I believe that by saying

X=drand48() Y=drand48()

because the drand48() function produces indep RVs you can say:

D=X^2+Y^2

Just like in problem 4 of homework 6.


Your suggestion isn't quite like problem 4 of homework 6. Recall that in the case of the problem cited, X and Y were Gaussian RV's.

HW6.4 generated an exponential RV from two Gaussian RV's. So, our strategy should be to go in reverse -- that is, to generate a Gaussian RV from one or more exponential RV's.

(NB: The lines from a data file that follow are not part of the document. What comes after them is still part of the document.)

-- ==== Sys2Proof/Machine/Apply.lean ====
section
/-! DEFINITION. The meanings of a region's tick: apply phase, stamp sweep, exposure, dispatch and watchdog (R45, R87 to R100),
and of an on-line change: migration, flip and abandonment (R145 to R162). -/

namespace Sys2Proof.Machine

/-! ### Effects of an apply phase -/

/-- The roles are exchanged (R187): each region's state changes (R374). -/
def swapRoles (s : State) (reason : Nat) : State :=
  if !s.duplex then s
  else
    let new := otherEr s.pair.active
    let s := markFixed s
    let s := (s.setRegState new .active).setRegState s.pair.active .standby
    let s := s.setPair { s.pair with active := new, switches := satInc s.pair.switches }
    syncDev (raiseBy (raise (recordT s (erNum new) 0x2101 (erNum new) reason) 0) 1 2)

/-- Write a record into both evaluators (R75, R79): under a latch that a parity error holds, pins that the new record forces or
frees change at once (R43, R78). -/
def writeEq (s : State) (eq : Nat) (r : List W64) : State :=
  let t := s.setIr { s.ir with
    eq0 := put [] s.ir.eq0 eq r
    eq1 := put [] s.ir.eq1 eq r
    parity0 := setBit s.ir.parity0 eq false
    parity1 := setBit s.ir.parity1 eq false }
  let items := forceChanges s t
  settled (freePwm s (if items.isEmpty then t else submitGroup t .ir items))

/-- An equation may not be rewritten while its latch is set, but for a parity error in both copies (R77 rule 6, R79). -/
def eqLocked (s : State) (eq : Nat) : Bool := bit s.ir.latches eq && !(bit s.ir.parity0 eq && bit s.ir.parity1 eq)

/-- The group of a request that IR decides is answered (R186). -/
def finishIr (s : State) (t : W64) (page : Option (BitVec 7 × BitVec 16)) (st : Stat) : State :=
  match page with
  | some x => finishPage s t x st
  | none => s

/-- A record of R75 reaches IR. -/
def rewriteEq (s : State) (t : W64) (eq : Nat) (ws : List W64) (page : Option (BitVec 7 × BitVec 16)) : State :=
  if eqLocked s eq then finishIr s t page .conflict else finishIr (writeEq s eq ws) t page .ok

/-- An acknowledge reaches IR (R77 rule 4). -/
def ackEq (s : State) (t : W64) (eq : Nat) (p : BitVec 7) (page : Option (BitVec 7 × BitVec 16)) : State :=
  if !ackOk s eq then finishIr s t page .ackRefused
  else finishIr (if bit s.ir.latches eq then clearLatch s eq p else s) t page .ok

/-- Carry out one effect of region er's apply phase of tick t: releases go to its own fixer, and whatever both regions find in
the staging stream is done once (R186, R391). -/
def runEff (er : Er) (t : W64) (first : Bool) (s : State) (e : Eff) : State :=
  match e with
  | .release x => pushRelease s er x
  | .record code p1 p2 p3 => if first then recordN s (erNum s.pair.active) code p1 p2 p3 else s
  | .raise n => if first then raise s n else s
  | .done page st => if first then finishPage s t page st else s
  | .swap => if first then swapRoles s 3 else s
  | .lio pin w => if first then configurePin s pin w else s
  | .eqWrite eq ws page => if first then rewriteEq s t eq ws page else s
  | .eqAck eq p page => if first then ackEq s t eq p page else s
  | .refuse _ => s

/-- A flip or an abandonment of the tick just applied has not been made. -/
def flipDue (r : Region) : Bool := r.changes.any (fun e => decisionsWait r r.tick e.1)

/-- STAT3 changes level when partition 0's FIXED_TICK passes a multiple of 50,000 ticks (R486). -/
def toggleStat3 (s : State) : State :=
  let n := s.fixedTick 0 / 50000
  if n = s.dev.stat3Mark then s else s.setDev { s.dev with stat3Mark := n, stat3 := !s.dev.stat3 }

/-- FAB cycles that have passed since a tick's boundary (R9, R88). -/
def fabSince (s : State) (t : W64) : Nat := (s.time.dtime.toNat - t.toNat * 10000) * 5 / 8

/-- APPLY_PHASE (R87): it begins `delayFab` FAB cycles after the boundary, or later where DTIME stands later (R88). -/
def execApplyPhase (er : Er) (delayFab : Nat) (s : State) : Out :=
  let r := s.region er
  let done (s : State) : State :=
    match splitStaging r.staging with
    | none => s
    | some (gs, t, rest) =>
      if awaitsMigration r t then s
      else
        let (r', es) := applyTick r gs t rest
        let first := decide (s.pair.effNext.toNat ≤ t.toNat)
        let s := if first then s.setPair { s.pair with effNext := t + 1 } else s
        let s := advanceTo s (t.toNat * 10000 + (delayFab * 8 + 4) / 5)
        let late := fabSince s t
        let s := unstage (s.setRegion er r') er (stagingSize r.staging - stagingSize rest)
        let s := es.foldl (runEff er t first) s
        let s := if late ≥ 6250 then
            raise (recordN s (erNum er) 0x1105 (erNum er) (t.toNat % 2 ^ 32) (min late (2 ^ 32 - 1))) 12 else s
        if er = s.pair.active then toggleStat3 s else s
  whenPowered s (
    if s.dev.dstate ≠ .run || !staged s er || r.runs.any (fun x => x.phase == .waiting && !x.inherited) || flipDue r then s else done s)

/-- STAMP_SWEEP (R45). -/
def execStampSweep (er : Er) (point : BitVec 20) (s : State) : Out :=
  let r := s.region er
  let now : W32 := r.tick.setWidth 32
  let st := look 0 r.stamps point.toNat
  whenPowered s (
    if (now - st).toNat > 2 ^ 31 then s.setRegion er { r with stamps := put 0 r.stamps point.toNat (now - 0x80000000) } else s)

/-! ### Exposure and dispatch (R94, R96) -/

/-- Run x comes before run y in the dispatcher's order (R96). -/
def before (x y : Run) : Bool :=
  x.prio < y.prio || (x.prio == y.prio && (x.tick.toNat < y.tick.toNat || (x.tick == y.tick && x.slot.toNat < y.slot.toNat)))

/-- The first run of a phase in the dispatcher's order. -/
def nextRun (r : Region) (ph : RunPhase) : Option Run :=
  (r.runs.filter (fun x => x.phase == ph && !x.inherited)).foldl (fun b x =>
    match b with
    | none => some x
    | some y => if before x y then some x else some y) none

/-- The point words of one exposure entry: both words of a COUNT48 point (R47, R94). DESIGN CHOICE (log entry 88): under a grant that
covers only one index of the pair, each word is read under its own index, and the list check and the denial look at the even index
alone, whichever word the entry names. -/
def exposeEntry (r : Region) (t : W64) (p i : Nat) : List W64 :=
  if typeOf r i = tyCount then [readableWord r t p i, readableWord r t p (i + 1)] else [readableWord r t p i]

/-- EXPOSURE (R94): the next released run in the dispatcher's order, once the release decisions of a flip or an abandonment of the
tick have been made (R87 steps 4 and 5). A run that the region inherited is exposed in its partner alone (R220), and a denial found
there counts in both, so that both queue its cause at the same apply phase (R63, R88). -/
def execExposure (er : Er) (s : State) : Out :=
  let r := s.region er
  whenPowered s (
    match if flipDue r then none else nextRun r .waiting with
    | none => s
    | some x =>
      match taskOf r x.slot with
      | none => s
      | some k =>
        let p := k.part.toNat
        let words := k.xlist.flatMap (fun i => exposeEntry r x.tick p i.toNat)
        let denied := k.xlist.filter (fun i => !mayRead r p i.toNat)
        let deny (r : Region) : Region := { r with denials := r.denials ++ denied.map (fun i => (k.part, k.slot, i)) }
        let s := s.setRegion er (deny (modRun r x.slot x.no (fun x => { x with phase := .exposed, exposure := words })))
        let alone := s.duplex && ((findRun (s.region (otherEr er)) x.slot x.no).map (fun y => y.inherited)).getD false
        let s := if alone then s.setRegion (otherEr er) (deny (s.region (otherEr er))) else s
        if alone || er = s.pair.active then denied.foldl (fun s i => recordN s (erNum er) 0x1203 i.toNat p k.slot.toNat) s else s)

/-- An engine of a region is in service (R203). -/
def engineServes (s : State) (e : EngId) : Bool := (s.block (blockId (erNum e.er) 1 e.n)).state == .inService

/-- RUN_DISPATCH (R96): a free engine in service takes the next exposed run, after the dispatcher has written the forced
variables (R157). -/
def execRunDispatch (e : EngId) (s : State) : Out :=
  if !e.exists then .fault .noSuchUnit
  else
    let r := s.region e.er
    let g := engineOf r e.n
    whenPowered s (
      if s.dev.dstate ≠ .run || g.running || g.leaving || !engineServes s e then s
      else
        match nextRun r .exposed with
        | none => s
        | some x =>
          match taskOf r x.slot with
          | none => s
          | some k =>
            let fresh : Engine := { running := true, slot := x.slot, run := x.no, part := k.part, pc := k.entry }
            let r := { r with engines := put {} r.engines e.n fresh }
            let r := modRun r x.slot x.no (fun x => { x with phase := .executing, engine := e.n })
            let r := if x.forced.isEmpty then r
              else { r with vars := put [] r.vars x.slot.toNat (applyForced x.forced (look [] r.vars x.slot.toNat)) }
            s.setRegion e.er r)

We can generate exponential RV's using the template established in HW7.1b:

  • Let $ F(x)=1-e^{-\lambda x} (x \geq 0) $
  • Then, as per HW7.1b, if we assign an RV $ D=F^{-1} (\text{drand48()}) $, we know that D will be ~exp($ \lambda $).
  • The only thing left in this step, then, is to find $ F^{-1}(x) $ for any x, so that we know what number we generate for a given input. Since we know that $ F(x)=1-e^{-\lambda x} $, it is easy to show that $ F^{-1}(x)=\frac{-\ln(1-x)}{\lambda} $
  • Thus, $ D=\frac{-\ln(1-\text{drand48()})}{\lambda} $

Does anybody have a suggestion on where to proceed from here?

--Thomas34 20:08, 20 October 2008 (UTC)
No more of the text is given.